The story, set in Algiers, the capital of Algeria, is split into two parts. In part 1, Meursault, the main character who also narrates the book, attends his mother’s funeral. He then describes the events that took place after the funeral. He runs into an old co-worker, Marie, and starts a love affair with her. One day at the beach with Marie and his friend Raymond, he runs into Arabs, enemies of Raymond, and shoots one to death. Afterwards, part 2 of the book begins, in which Meursault tells us the events of his trial and his final verdict. The story is told in past tense from Meursault’s point of view.

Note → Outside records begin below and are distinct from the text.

-- ==== Sys2Proof/Machine/InternalSteps.lean ====
section
/-! DEFINITION. The part's own steps (log 4): the edition clock and cut-offs, the freeing of a retired edition, admission and target
wants, hand-overs, frames leaving a line, band reads answered, the scrub, and a retrain owed. -/

namespace Sys2Proof.Machine

/-- A RETIRING edition that no entry names is freed (R80). -/
def execEditionFreed (t : Title) (edition : Byte) (s : State) : Host.Outcome State Fault Refusal :=
  s.onWork (Work.freeEdition t edition.toNat)

/-- One second of the edition clock: while SET it rises by 1, to its largest value at most, and the cut-offs passed expire (R69). -/
def Work.clockSecond (w : Work) : Work :=
  if w.clock.set && Nat.blt w.clock.value max32 then
    ({ w with clock := { w.clock with value := w.clock.value + 1 } } : Work).expirePassed
  else w

def execClockSecond (s : State) : Host.Outcome State Fault Refusal := s.onWork Work.clockSecond

/-- The first armed cut-off expires, if it has passed (R72). -/
def execCutoffExpiry (s : State) : Host.Outcome State Fault Refusal := s.onWork Work.expireFirst

/-- The training a desk retry left to the end of a transfer begins (R161). -/
def execPendingRetrain (i : Site) (s : State) : Host.Outcome State Fault Refusal := s.onWork (Work.pendingRetrain i)

/-- Admission attempted at the head of the backlog (R105). -/
def execAdmission (s : State) : Host.Outcome State Fault Refusal := s.onWork (Work.admission s.config)

/-- The marked target wants served while records remain (R119). -/
def execTargetWantServed (s : State) : Host.Outcome State Fault Refusal := s.onWork Work.serveMarkedWants

/-- A look for a hand-over on a line (R122, R131). -/
def execHandOver (i : Site) (s : State) : Host.Outcome State Fault Refusal := s.onWork (Work.handOver s.config i)

/-- The frame in transmission has left the line (R128, R131, R134). -/
def Work.frameLeftLine (c : ConfigWords) (i : Site) (w : Work) : Work :=
  match (w.engine i).tx with
  | [] => w
  | f :: rest => (w.modEngine i (fun e => { e with tx := rest, lineOut := f.words })).frameLeft c i f

def execFrameLeftLine (i : Site) (s : State) : Host.Outcome State Fault Refusal := s.onWork (Work.frameLeftLine s.config i)

/-- The oldest band read of a line is answered from the DRAM (R60, R134). -/
def execBandReadDone (i : Site) (ecc : EccOutcome) (s : State) : Host.Outcome State Fault Refusal :=
  s.onWork (Work.bandReadDone s.config s.dram i ecc)

/-- The scrub's 125 ms step (R63). -/
def execScrub (ecc : EccOutcome) (s : State) : Host.Outcome State Fault Refusal := s.onWork (Work.scrub ecc)

end Sys2Proof.Machine
end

Meursault is an original and profound character very different from those of Romantic and Victorian era heroes such as Victor Hugo’s Marius or Jane Austen’s Mr. Darcy, with whom the reader may be more familiar. Camus has given us a character that requires strength and resolve to understand. It can be very easy for the reader to read The Stranger and think of it simply as a story of a murderer who goes to trial and is sentenced. This reader, along with Meursault’s contemporaries, such as the prosecutor in the book and his own attorney, will see Meursault as nothing more than a “monster.” However, for all his silence and nonchalant attitude, Meursault harbors within a philosophy that is difficult to realize and accept. Meursault is the epitome of the absurd man. He understands life as very few others can. He is quiet and indifferent, continuously reminding the reader that nothing in life matters. His honesty is as unrelenting and blinding as the sun. He offers no explanations for his crime or his life, because according to him it really doesn’t matter. In order to understand Meursault, the reader must approach the book without judgment and must be open to seeing the world in a new but harsh light.

The Stranger is a slim novel with short, to-the-point sentences and a straightforward plot. However, it is deceivingly simple because the novel is, in fact, a philosophy. By describing the events of his life and his relationships with the other characters, Meursault exposes the reader to absurdist philosophy. And even though Meursault himself admits that “life isn’t worth living,” throughout the text he claims that he is happy. It can be almost impossible to reconcile these two facts, but that is exactly why Meursault’s simplicity is a façade. The book challenges the reader to consider a new reality about life.

Fortunately for the reader who is inspired by The Stranger and wishes to explore Camus’s works even further, the author went on to publish many more books and essays. His crowning achievement is still, however, The Stranger, although the book is not without its faults: for example, Meursault reveals that he never knew his father in the last part of the book. This explanation is an attempt by Camus to humanize Meursault and to provide some explanation for his actions and disposition. Unfortunately, the revelation conflicts with Meursault’s nature, which doesn’t like to explain anything because, as Meursault understands, nothing really matters. All in all, The Stranger’s true success lies in subtly revealing to the reader a representation of the world that many may feel exists but are too scared to openly embrace. In his translator’s note, Matthew Ward explained that “The ‘simplicity’ of the text is merely apparent and everywhere paradoxical.”